We were conditioned to feel empathy toward those who look like us: in white people’s case, the rest of the majority. We were conditioned to believe that colored people are more likely to be criminals because, statistically, more colored people live in poverty and grow up in environments that would lead to criminal activity. White people have the privilege of looking like someone police officers can trust. When my roommate told a UW Police Department (UWPD) officer that someone in the library tried to steal her bag, it was her word against the black male’s. Luckily she was telling the truth, but she still felt terrible. For everyone who has felt that privilege affect them and cried themselves to sleep over the benefits they never wanted: Privilege can be translated to something wonderful.

I normally write for the minority. In this vast sea of white, I try to reach out to small populations and make them feel like they’ve been heard. But for everyone else — the roughly 66 percent of Seattle that the U.S. Census Bureau qualified as “white” in 2010 and near-50 percent of the UW — I hear you, too.

I hear your white-privilege guilt, your sincere and undeserved shame. All you educated white males, I understand it’s not your fault your natural-born skin and sex don’t predispose you to less respect and less pay in this country. No, it’s not your fault, and yet you still feel awful about it. For that, I love you.

Bow your heads in shame, walk with your tail between your legs, because it’s the only way you can cope with your own natural-born privilege. Attempt to discuss racial issues in anthropology classes by immediately pointing toward your own white self as a counter-example.
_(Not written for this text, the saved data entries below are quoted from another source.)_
theorem exec_firmwareReady : exec .firmwareReady s = if u.mayServe then
      .next (((((u.setStage 0x0C).modGlob (fun g => { g with service := 1, modReady := true })).modSec (fun k => k.blow u.boot.commitSvn u.boot.revoke)).modPow
        (fun p => { p with mstate := .active, lastActivity := u.time })).freeLinks)
    else .next ((u.setStage 0x0D).modGlob (fun g => { g with service := 2 })) := by
  subst hu
  refine if_neg ?_
  rcases hf with h | h <;> simp [hs, h]

end Ready

/-- Settles O52: the pin's pulses, the fuses, the boot by its first obstacle, and the end of boot. -/
theorem resetAndBoot : Obligations.ResetAndBoot := by
  refine ⟨fun ns s ha => ⟨exec_resetInAssert_short ha, fun hn => ⟨_, exec_resetInAssert_long ha hn, ?kept⟩⟩,
    fun x t => ⟨rfl, rfl, rfl, rfl, CoreSlot.fromFuses_fused t, CoreSlot.fromFuses_unfused t, CoreSlot.fromFuses_enabled t⟩,
    fun ns s => exec_resetInAssert_unsupplied, fun f s u v hu => ⟨exec_resetInDeassert_unsupplied hu, fun ha ht hr hv => ?boot⟩,
    fun s u v hs hf hu => ?ready⟩
  case kept =>
    exact ⟨rfl, rfl, rfl, rfl, rfl, rfl, rfl, rfl, rfl, rfl, rfl, rfl, rfl, rfl, rfl, rfl, rfl, State.nvmAfterReset_of_ne⟩
  case boot =>
    have hlife : u.sec.lifecycle = s.sec.lifecycle := by rw [hu]
    rw [exec_resetInDeassert_boots hu ha ht hr, ← hlife, hv]
    exact ⟨fun h => congrArg _ (State.runBoot_scrapped h), fun h hf => congrArg _ (State.runBoot_noAnswer h hf),
      fun h hf hk => congrArg _ (State.runBoot_unfit h hf hk), fun h hf hk => congrArg _ (State.runBoot_fit h hf hk)⟩
  case ready =>
    rw [exec_firmwareReady hs hf hu]
    refine ⟨fun hm hv => ?_, fun hm => if_neg (ne_true_of_eq_false hm)⟩
    subst hv
    exact if_pos hm

end Sys2Proof.Machine
end

section
/-! SUPPORT. The rescue loader: how it is asked for, what GO reads and checks, and the install (R406, R417, R418, R422–R425). -/

namespace Sys2Proof.Machine

open Sys2Proof

/-! The word of the boot block that asks for the loader and its GO (R429). -/

section Write

variable {r : Requester} {s u : State} {v : BitVec 64} (hr : s.reaches r = true) (ht : s.takesWrites .boot 0x030 = true) (hu : u = s.touch .boot)
  (hw : u.writeRefused r .boot 0x030 v.toNat = none)
include hr ht hu hw

theorem State.regWrite_rescueWord : s.regWrite r (Blk.boot.base + 0x030) v.toNat = u.writeBoot r 0x030 v.toNat := by
  subst hu
  exact State.regWrite_applies hr rfl ht hw

theorem exec_rescueNext (h1 : bit v.toNat 1 = true) (h0 : bit v.toNat 0 = false) : exec (.rescueNext r v) s = .next u.askRescue := by
  have hword : u.writeBoot r 0x030 v.toNat = u.askRescue := by
    cases h : u.askRescue.asPort r <;> simp [State.writeBoot, h1, h0, h]
  exact (if_pos h1).trans (by rw [State.regWrite_rescueWord hr ht hu hw, hword])

end Write

theorem exec_rescueGo {p : Port} {v : BitVec 64} {host : Cells} {s t u : State} (hs : t = s.hostStore p host) (hr : t.reaches (.port p) = true)
    (ht : t.takesWrites .boot 0x030 = true) (hu : u = t.touch .boot) (hw : u.writeRefused (.port p) .boot 0x030 v.toNat = none) (h0 : bit v.toNat 0 = true)
    (h1 : bit v.toNat 1 = false) : exec (.rescueGo (.port p) v host) s = .next (u.rescueGo p) := by
  have hword : u.writeBoot (.port p) 0x030 v.toNat = u.rescueGo p := by
    simp [State.writeBoot, h1, h0, State.asPort]
  subst hs
  exact (if_pos h0).trans (congrArg Host.Outcome.next ((State.regWrite_rescueWord hr ht hu hw).trans hword))

/-! GO (R424): the image by the first fault that is found in it. -/

section Go

variable {s : State} {p : Port} (h4 : s.glob.service = 4) (hst : s.boot.rstatus = 0 ∨ 4 ≤ s.boot.rstatus)
include h4 hst

theorem State.rescueGo_idle : ¬ (s.glob.service ≠ 4 ∨ (1 ≤ s.boot.rstatus ∧ s.boot.rstatus ≤ 3)) := by omega

theorem State.rescueGo_noMaster (hb : ((s.port p).func 0).bme = false) : s.rescueGo p = s.refuseRescue 0x3002 0 :=
  (if_neg (State.rescueGo_idle h4 hst)).trans (if_pos (.inl hb))

section Read

variable {x : Image} (hb : ((s.port p).func 0).bme = true) (hl : (s.port p).link = .up)
  (hx : x = Image.ofBytes (s.hostGet p s.boot.rescueSrc.toNat s.boot.rescueBytes.toNat))
include hb hl hx

theorem State.rescueGo_read : s.rescueGo p = if !s.sec.verifies x then s.refuseRescue 0x3002 0
    else match x.conflict s with
      | some d => s.refuseRescue 0x3003 d
      | none => s.modBoot (fun b => { b with rstatus := 3, staged := x.bytes, rescuePort := p }) := by
  subst hx
  exact (if_neg (State.rescueGo_idle h4 hst)).trans (if_neg (by simp [hb, hl]))

theorem State.rescueGo_unsigned (hv : s.sec.verifies x = false) : s.rescueGo p = s.refuseRescue 0x3002 0 :=
  (State.rescueGo_read h4 hst hb hl hx).trans (if_pos (by simp [hv]))

theorem State.rescueGo_conflict {d : Nat} (hv : s.sec.verifies x = true) (hc : x.conflict s = some d) : s.rescueGo p = s.refuseRescue 0x3003 d := by
  refine (State.rescueGo_read h4 hst hb hl hx).trans ((if_neg (by simp [hv])).trans ?_)
  rw [hc]

theorem State.rescueGo_install (hv : s.sec.verifies x = true) (hc : x.conflict s = none) :
    s.rescueGo p = s.modBoot (fun b => { b with rstatus := 3, staged := x.bytes, rescuePort := p }) := by
  refine (State.rescueGo_read h4 hst hb hl hx).trans ((if_neg (by simp [hv])).trans ?_)
  rw [hc]

end Read
end Go

/-! The install and the reboot after it (R406, R425). -/

section Install

variable {s : State} (h4 : s.glob.service = 4)
include h4

theorem exec_rescueInstallDone_right (hst : s.boot.rstatus = 3) : exec (.rescueInstallDone true) s =
    .next ({ s with board := { s.board with nvm := memPut [] 0 s.boot.staged } }.modBoot (fun b => { b with rstatus := 5, staged := [] })) :=
  if_neg (by simp [h4, hst])

theorem exec_rescueInstallDone_wrong (hst : s.boot.rstatus = 3) :
    exec (.rescueInstallDone false) s = .next ({ s with board := { s.board with nvm := [] } }.refuseRescue 0x3002 0) :=
  if_neg (by simp [h4, hst])
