-- ==== Sys2Proof/Syntax.lean ====
section
/-! DEFINITION. The syntax: one constructor of `Instr` for every row of spec/opcode_table.json, instructions and steps of
the part's other agents alike (95_what_each_step_holds.md). Operands are decoded; no raw encoding is left in them. -/

namespace Sys2Proof

/-- The form of an encoding by LEN: 00, 01, 10, 11 (R166). -/
inductive Form where
  | base | lit | ext | extLit
  deriving DecidableEq, Repr, Inhabited

/-- Bytes of an instruction by form (R166). -/
def Form.len : Form → Nat
  | .base => 4
  | .lit => 12
  | .ext => 12
  | .extLit => 20

/-- True for the extended forms, LEN 10 and 11 (R170). -/
def Form.isExt : Form → Bool
  | .base => false
  | .lit => false
  | .ext => true
  | .extLit => true

/-- True for the forms that carry a literal, LEN 01 and 11 (R167). -/
def Form.hasLit : Form → Bool
  | .base => false
  | .lit => true
  | .ext => false
  | .extLit => true

/-- What an operand position names (R169, R171, R212).
`none` is a field the instruction gives no use; `num` is a field that holds a plain number; `gap` is one of the codes
0x650–0x6FF, which name no register and raise REGRANGE. -/
inductive Operand where
  | none
  | vec (n : BitVec 11)
  | scl (n : BitVec 6)
  | prd (n : BitVec 4)
  | int (c : BitVec 7)
  | fp (k : BitVec 4)
  | gap (c : BitVec 8)
  | num (n : BitVec 11)
  | lit (x : BitVec 64)
  deriving DecidableEq, Repr, Inhabited

/-- A guard: predicate number and GN (R164). -/
structure Guard where
  p : BitVec 4
  neg : Bool
  deriving DecidableEq, Repr, Inhabited

/-- The decoded fields an instruction may use (R168 to R174). `imm` holds IMM12, IMM16, OFF20 or OFF24, as the form gives;
`lit` holds a literal that is no operand B (a branch target). Fields without a use hold zero. -/
structure Fields where
  form : Form
  d : Operand
  a : Operand
  b : Operand
  c : Operand
  gd : Guard
  ty : BitVec 5
  md : BitVec 8
  imm : BitVec 24
  lit : BitVec 64
  deriving DecidableEq, Repr, Inhabited

/-- Integer conditions of ICMP, SCMP and WAITC (R201, R205, R262). -/
inductive Cond where
  | eq | ne | lt | le | gt | ge | ult | ule
  deriving DecidableEq, Repr, Inhabited

/-- Conditions of FCMP (R221). -/
inductive FCond where
  | eq | ne | lt | le | gt | ge | unord | ord
  deriving DecidableEq, Repr, Inhabited

/-- Operations of RDX, RSTEP and SCAN (R237). -/
inductive RedOp where
  | iadd | imin | imax | and | or | xor | fadd | fmax
  deriving DecidableEq, Repr, Inhabited

/-- Access widths of LDG, STG, LDB and STB (Table 2 of 11_isa_memory_sync.md). -/
inductive Width where
  | z8 | s8 | z16 | s16 | b32 | b64 | b128 | e
  deriving DecidableEq, Repr, Inhabited

/-- Operations of ATOM and ATOMB (R252). -/
inductive AtomOp where
  | add | min | max | and | or | xor | exch | fadd
  deriving DecidableEq, Repr, Inhabited

/-- Operations of COMM and of a commutative range (R62, R255). -/
inductive CommOp where
  | fadd | iadd | fmax | fmin | imax | imin
  deriving DecidableEq, Repr, Inhabited

/-- The dual form (R175): two operations under one guard. MAJ1, FN1, MAJ2 and FN2 stay as encoded because R176 makes a major
outside its list a PAIRING fault of the instruction; operand fields are the 8-bit fields of words 1 and 2. -/
structure DualOp where
  maj : BitVec 6
  fn : BitVec 3
  d : BitVec 8
  a : BitVec 8
  b : BitVec 8
  c : BitVec 8
  deriving DecidableEq, Repr, Inhabited

/-- A signed boot or firmware image (R367): the header and the body that the signature covers, the modulus of the key, and the signature. -/
structure Signed where
  header : List Byte
  body : List Byte
  modulus : BitVec 3072
  signature : BitVec 3072
  deriving DecidableEq, Repr, Inhabited

/-- Host AtomicOps on BAR 2 (R379, Table 9 of 07_replayed_objects_remote_ops.md). -/
inductive HostOp where
  | fetchAdd | swap | cas
  deriving DecidableEq, Repr, Inhabited
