/-- The key and the fields of an encoded instruction; none for NOP, TGT, the dual form, the hint region and the steps of other
agents. -/
def parts : Instr → Option (Key × Fields)
  | .bra f => some (⟨0x01, 0, 0⟩, f)
  | .braX f => some (⟨0x01, 0, 0⟩, f)
  | .call f => some (⟨0x02, 0, 0⟩, f)
  | .callX f => some (⟨0x02, 0, 0⟩, f)
  | .jmpr f => some (⟨0x03, 0, 0⟩, f)
  | .callr f => some (⟨0x03, 1, 0⟩, f)
  | .ret f => some (⟨0x03, 2, 0⟩, f)
  | .btab f => some (⟨0x04, 0, 0⟩, f)
  | .join f => some (⟨0x06, 0, 0⟩, f)
  | .joinX f => some (⟨0x06, 0, 0⟩, f)
  | .exit f => some (⟨0x07, 0, 0⟩, f)
  | .trap f => some (⟨0x07, 1, 0⟩, f)
  | .rett f => some (⟨0x07, 2, 0⟩, f)
  | .sleep f => some (⟨0x07, 3, 0⟩, f)
  | .bkpt f => some (⟨0x07, 4, 0⟩, f)
  | .iadd f => some (⟨0x08, 0, 0⟩, f)
  | .isub f => some (⟨0x08, 1, 0⟩, f)
  | .iaddc f => some (⟨0x08, 2, 0⟩, f)
  | .isubb f => some (⟨0x08, 3, 0⟩, f)
  | .imin f => some (⟨0x08, 4, 0⟩, f)
  | .imax f => some (⟨0x08, 5, 0⟩, f)
  | .umin f => some (⟨0x08, 6, 0⟩, f)
  | .umax f => some (⟨0x08, 7, 0⟩, f)
  | .iadds f => some (⟨0x08, 0, 1⟩, f)
  | .isubs f => some (⟨0x08, 1, 1⟩, f)
  | .uadds f => some (⟨0x08, 2, 1⟩, f)
  | .usubs f => some (⟨0x08, 3, 1⟩, f)
  | .iabs f => some (⟨0x08, 4, 1⟩, f)
  | .imul f => some (⟨0x09, 0, 0⟩, f)
  | .imulh f => some (⟨0x09, 1, 0⟩, f)
  | .umulh f => some (⟨0x09, 2, 0⟩, f)
  | .imad f => some (⟨0x09, 3, 0⟩, f)
  | .idiv f => some (⟨0x09, 4, 0⟩, f)
  | .udiv f => some (⟨0x09, 5, 0⟩, f)
  | .irem f => some (⟨0x09, 6, 0⟩, f)
  | .urem f => some (⟨0x09, 7, 0⟩, f)
  | .and f => some (⟨0x0a, 0, 0⟩, f)
  | .or f => some (⟨0x0a, 1, 0⟩, f)
  | .xor f => some (⟨0x0a, 2, 0⟩, f)
  | .andn f => some (⟨0x0a, 3, 0⟩, f)
  | .orn f => some (⟨0x0a, 4, 0⟩, f)
  | .xnor f => some (⟨0x0a, 5, 0⟩, f)
  | .not f => some (⟨0x0a, 6, 0⟩, f)
  | .mov f => some (⟨0x0a, 7, 0⟩, f)
  | .lop3 f => some (⟨0x0a, 0, 1⟩, f)
  | .shl f => some (⟨0x0b, 0, 0⟩, f)
  | .shr f => some (⟨0x0b, 1, 0⟩, f)
  | .sar f => some (⟨0x0b, 2, 0⟩, f)
  | .rol f => some (⟨0x0b, 3, 0⟩, f)
  | .ror f => some (⟨0x0b, 4, 0⟩, f)
  | .brev f => some (⟨0x0b, 5, 0⟩, f)
  | .popc f => some (⟨0x0b, 6, 0⟩, f)
  | .clz f => some (⟨0x0b, 7, 0⟩, f)
  | .ctz f => some (⟨0x0c, 0, 0⟩, f)
  | .bfe f => some (⟨0x0c, 1, 0⟩, f)
  | .bfes f => some (⟨0x0c, 2, 0⟩, f)
  | .bfi f => some (⟨0x0c, 3, 0⟩, f)
  | .lea1 f => some (⟨0x0c, 4, 0⟩, f)
  | .lea2 f => some (⟨0x0c, 5, 0⟩, f)
  | .lea3 f => some (⟨0x0c, 6, 0⟩, f)
  | .prmt f => some (⟨0x0c, 7, 0⟩, f)
  | .icmp op f => some (⟨0x0d, condFn op, 0⟩, f)
  | .sel f => some (⟨0x0e, 0, 0⟩, f)
  | .pand f => some (⟨0x0e, 1, 0⟩, f)
  | .por f => some (⟨0x0e, 2, 0⟩, f)
  | .pxor f => some (⟨0x0e, 3, 0⟩, f)
  | .pandn f => some (⟨0x0e, 4, 0⟩, f)
  | .pset f => some (⟨0x0e, 5, 0⟩, f)
  | .p2v f => some (⟨0x0e, 6, 0⟩, f)
  | .v2p f => some (⟨0x0e, 7, 0⟩, f)
  | .iadd64 f => some (⟨0x0f, 0, 0⟩, f)
  | .isub64 f => some (⟨0x0f, 1, 0⟩, f)
  | .shl64 f => some (⟨0x0f, 2, 0⟩, f)
  | .shr64 f => some (⟨0x0f, 3, 0⟩, f)
  | .sar64 f => some (⟨0x0f, 4, 0⟩, f)
  | .imulw f => some (⟨0x0f, 5, 0⟩, f)
  | .umulw f => some (⟨0x0f, 6, 0⟩, f)
  | .mov64 f => some (⟨0x0f, 7, 0⟩, f)
  | .sadd f => some (⟨0x10, 0, 0⟩, f)
  | .ssub f => some (⟨0x10, 1, 0⟩, f)
  | .smul f => some (⟨0x10, 2, 0⟩, f)
  | .sand f => some (⟨0x10, 3, 0⟩, f)
  | .sor f => some (⟨0x10, 4, 0⟩, f)
  | .sxor f => some (⟨0x10, 5, 0⟩, f)
  | .sshl f => some (⟨0x10, 6, 0⟩, f)
  | .sshr f => some (⟨0x10, 7, 0⟩, f)
  | .ssar f => some (⟨0x11, 0, 0⟩, f)
  | .smin f => some (⟨0x11, 1, 0⟩, f)
  | .smax f => some (⟨0x11, 2, 0⟩, f)
  | .sminu f => some (⟨0x11, 3, 0⟩, f)
  | .smaxu f => some (⟨0x11, 4, 0⟩, f)
  | .smov f => some (⟨0x11, 5, 0⟩, f)
  | .v2s f => some (⟨0x11, 6, 0⟩, f)
  | .s2v f => some (⟨0x11, 7, 0⟩, f)
  | .scmp op f => some (⟨0x12, condFn op, 0⟩, f)
  | .gets f => some (⟨0x13, 0, 0⟩, f)
  | .sets f => some (⟨0x14, 0, 0⟩, f)
  | .movi f => some (⟨0x15, 0, 0⟩, f)
  | .smovi f => some (⟨0x16, 0, 0⟩, f)
  | .iaddi f => some (⟨0x17, 0, 0⟩, f)
  | .saddi f => some (⟨0x18, 0, 0⟩, f)
  | .rget f => some (⟨0x3a, 0, 0⟩, f)
  | .rset f => some (⟨0x3a, 1, 0⟩, f)
  | .fadd f => some (⟨0x19, 0, 0⟩, f)
  | .fsub f => some (⟨0x19, 1, 0⟩, f)
  | .fmul f => some (⟨0x19, 2, 0⟩, f)
  | .ffma f => some (⟨0x19, 3, 0⟩, f)
  | .fmin f => some (⟨0x19, 4, 0⟩, f)
  | .fmax f => some (⟨0x19, 5, 0⟩, f)
  | .fminm f => some (⟨0x19, 6, 0⟩, f)
  | .fmaxm f => some (⟨0x19, 7, 0⟩, f)
  | .fabs f => some (⟨0x1a, 0, 0⟩, f)
  | .fneg f => some (⟨0x1a, 1, 0⟩, f)
  | .frnd f => some (⟨0x1a, 2, 0⟩, f)
  | .ffrac f => some (⟨0x1a, 3, 0⟩, f)
  | .fclass f => some (⟨0x1a, 4, 0⟩, f)
  | .fgetexp f => some (⟨0x1a, 5, 0⟩, f)
  | .fscale f => some (⟨0x1a, 6, 0⟩, f)
  | .fcopysign f => some (⟨0x1a, 7, 0⟩, f)
  | .frcp f => some (⟨0x1b, 0, 0⟩, f)
  | .frsq f => some (⟨0x1b, 1, 0⟩, f)
  | .fsqrt f => some (⟨0x1b, 2, 0⟩, f)
  | .fexp2 f => some (⟨0x1b, 3, 0⟩, f)
  | .flog2 f => some (⟨0x1b, 4, 0⟩, f)
  | .fsin f => some (⟨0x1b, 5, 0⟩, f)
  | .fcos f => some (⟨0x1b, 6, 0⟩, f)
  | .ftanh f => some (⟨0x1b, 7, 0⟩, f)
  | .fcmp op f => some (⟨0x1c, fCondFn op, 0⟩, f)
  | .fdiv f => some (⟨0x1d, 0, 0⟩, f)
  | .hadd2 f => some (⟨0x1d, 1, 0⟩, f)
  | .hmul2 f => some (⟨0x1d, 2, 0⟩, f)
  | .hfma2 f => some (⟨0x1d, 3, 0⟩, f)
  | .badd2 f => some (⟨0x1d, 4, 0⟩, f)
  | .bmul2 f => some (⟨0x1d, 5, 0⟩, f)
  | .bfma2 f => some (⟨0x1d, 6, 0⟩, f)
  | .dot4i f => some (⟨0x1e, 0, 0⟩, f)
  | .dot4u f => some (⟨0x1e, 1, 0⟩, f)
  | .dot2b f => some (⟨0x1e, 2, 0⟩, f)
  | .dot2h f => some (⟨0x1e, 3, 0⟩, f)
  | .cvt op f => some (⟨0x1f, op, 0⟩, f)
  | .shflIdx f => some (⟨0x20, 0, 0⟩, f)
  | .shflUp f => some (⟨0x20, 1, 0⟩, f)
  | .shflDown f => some (⟨0x20, 2, 0⟩, f)
  | .shflXor f => some (⟨0x20, 3, 0⟩, f)
  | .shflUpw f => some (⟨0x20, 4, 0⟩, f)
  | .shflDownw f => some (⟨0x20, 5, 0⟩, f)
  | .shflXorw f => some (⟨0x20, 6, 0⟩, f)
  | .shflRotw f => some (⟨0x20, 7, 0⟩, f)
  | .voteAll f => some (⟨0x21, 0, 0⟩, f)
  | .voteAny f => some (⟨0x21, 1, 0⟩, f)
  | .voteBallot f => some (⟨0x21, 2, 0⟩, f)
  | .voteElect f => some (⟨0x21, 3, 0⟩, f)
  | .voteMatch f => some (⟨0x21, 4, 0⟩, f)
  | .votePopa f => some (⟨0x21, 5, 0⟩, f)
  | .voteLmask f => some (⟨0x21, 6, 0⟩, f)
  | .voteActm f => some (⟨0x21, 7, 0⟩, f)
  | .rdx op f => some (⟨0x22, redOpFn op, 0⟩, f)
  | .rstep op f => some (⟨0x23, redOpFn op, 0⟩, f)
  | .scan op f => some (⟨0x24, redOpFn op, 0⟩, f)
  | .putl f => some (⟨0x25, 0, 0⟩, f)
  | .qnt f => some (⟨0x38, 0, 0⟩, f)
  | .deq f => some (⟨0x38, 1, 0⟩, f)
  | .rot f => some (⟨0x38, 2, 0⟩, f)
  | .irot f => some (⟨0x38, 3, 0⟩, f)
  | .scale f => some (⟨0x38, 4, 0⟩, f)
  | .ldg op f => some (⟨0x26, widthFn op, 0⟩, f)
  | .stg op f => some (⟨0x27, widthFn op, 0⟩, f)
  | .ldb op f => some (⟨0x28, widthFn op, 0⟩, f)
  | .stb op f => some (⟨0x29, widthFn op, 0⟩, f)
  | .atom op f => some (⟨0x2a, atomOpFn op, 0⟩, f)
  | .atomCas f => some (⟨0x2a, 0, 1⟩, f)
  | .atomb op f => some (⟨0x2b, atomOpFn op, 0⟩, f)
  | .atombCas f => some (⟨0x2b, 0, 1⟩, f)
  | .comm op f => some (⟨0x3b, commOpFn op, 0⟩, f)
  | .wait f => some (⟨0x2c, 0, 0⟩, f)
  | .fenceRel f => some (⟨0x2d, 0, 0⟩, f)
  | .fenceAcq f => some (⟨0x2d, 1, 0⟩, f)
  | .fenceFull f => some (⟨0x2d, 2, 0⟩, f)
  | .fencePromote f => some (⟨0x2d, 3, 0⟩, f)
  | .fenceCflush f => some (⟨0x2d, 4, 0⟩, f)
  | .barArrive f => some (⟨0x2e, 0, 0⟩, f)
  | .barWait f => some (⟨0x2e, 1, 0⟩, f)
  | .barSync f => some (⟨0x2e, 2, 0⟩, f)
  | .barInit f => some (⟨0x2e, 3, 0⟩, f)
  | .barExpect f => some (⟨0x2e, 4, 0⟩, f)
  | .barTest f => some (⟨0x2e, 5, 0⟩, f)
  | .ringAcq f => some (⟨0x2f, 0, 0⟩, f)
  | .ringRel f => some (⟨0x2f, 1, 0⟩, f)
  | .ringPut f => some (⟨0x2f, 2, 0⟩, f)
  | .ringPub f => some (⟨0x2f, 3, 0⟩, f)
  | .ringInit f => some (⟨0x2f, 4, 0⟩, f)
  | .ringStat f => some (⟨0x2f, 5, 0⟩, f)
  | .waitc op f => some (⟨0x30, condFn op, 0⟩, f)
  | .copy f => some (⟨0x31, 0, 0⟩, f)
  | .tileMma f => some (⟨0x32, 0, 0⟩, f)
  | .tileMmaz f => some (⟨0x32, 1, 0⟩, f)
  | .tileQout f => some (⟨0x32, 2, 0⟩, f)
  | .tileTrot f => some (⟨0x32, 3, 0⟩, f)
  | .tileTzero f => some (⟨0x32, 4, 0⟩, f)
  | .fcall f => some (⟨0x33, 0, 0⟩, f)
  | .fprobe f => some (⟨0x33, 1, 0⟩, f)
  | .fret f => some (⟨0x33, 2, 0⟩, f)
  | .finval f => some (⟨0x33, 3, 0⟩, f)
  | .fstat f => some (⟨0x33, 4, 0⟩, f)
  | .ocall f => some (⟨0x34, 0, 0⟩, f)
  | .osync f => some (⟨0x34, 1, 0⟩, f)
  | .oret f => some (⟨0x34, 2, 0⟩, f)
  | .ostat f => some (⟨0x34, 3, 0⟩, f)
  | .launch f => some (⟨0x35, 0, 0⟩, f)
  | .snap f => some (⟨0x35, 1, 0⟩, f)
  | .barsave f => some (⟨0x36, 0, 0⟩, f)
  | .barrst f => some (⟨0x36, 1, 0⟩, f)
  | .shoot f => some (⟨0x36, 2, 0⟩, f)
  | .purge f => some (⟨0x36, 3, 0⟩, f)
  | .zerob f => some (⟨0x36, 4, 0⟩, f)
  | .park f => some (⟨0x36, 5, 0⟩, f)
  | .rft f => some (⟨0x36, 6, 0⟩, f)
  | .desc f => some (⟨0x36, 7, 0⟩, f)
  | .syscall f => some (⟨0x37, 0, 0⟩, f)
  | _ => none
All of these awkwardly embarrassing moments for you don’t happen in vain: It’s the only way historically oppressed populations continue to love you despite your paleness. You are the heroes all other uninformed white people perceive themselves to be. You are the rising hope for the rest of society in the United States.

Because it’s the powerful who make things happen, first through education and then through acceptance. It’s difficult to point toward unfairness against yourself inflicted by others; it’s all the more difficult to point toward injustice of another. It’s most difficult of all to crack open your own implicit bias.

I hope that everyone who has that privilege understands how powerful it can be in raising awareness. Take that white shame and make some use of it — spread your white guilt like a disease, take that knowledge and ram it into the ignorant, and break those stereotypically white students by making them question the world.

Like words reclaimed by communities, the words “privilege” and “power” can overcome their negative foundations and instead be translated into something positive: awareness. With great power comes great responsibility; only when you remember those words can you translate white privilege into courses of action that lead the United States toward achieving social justice.

So when watching your minority-free TV, look down at your God-given skin and begrudgingly repeat after me: It’s OK, it’s not my fault. I was born with this. I’ll embrace the power — and something good will come out of it.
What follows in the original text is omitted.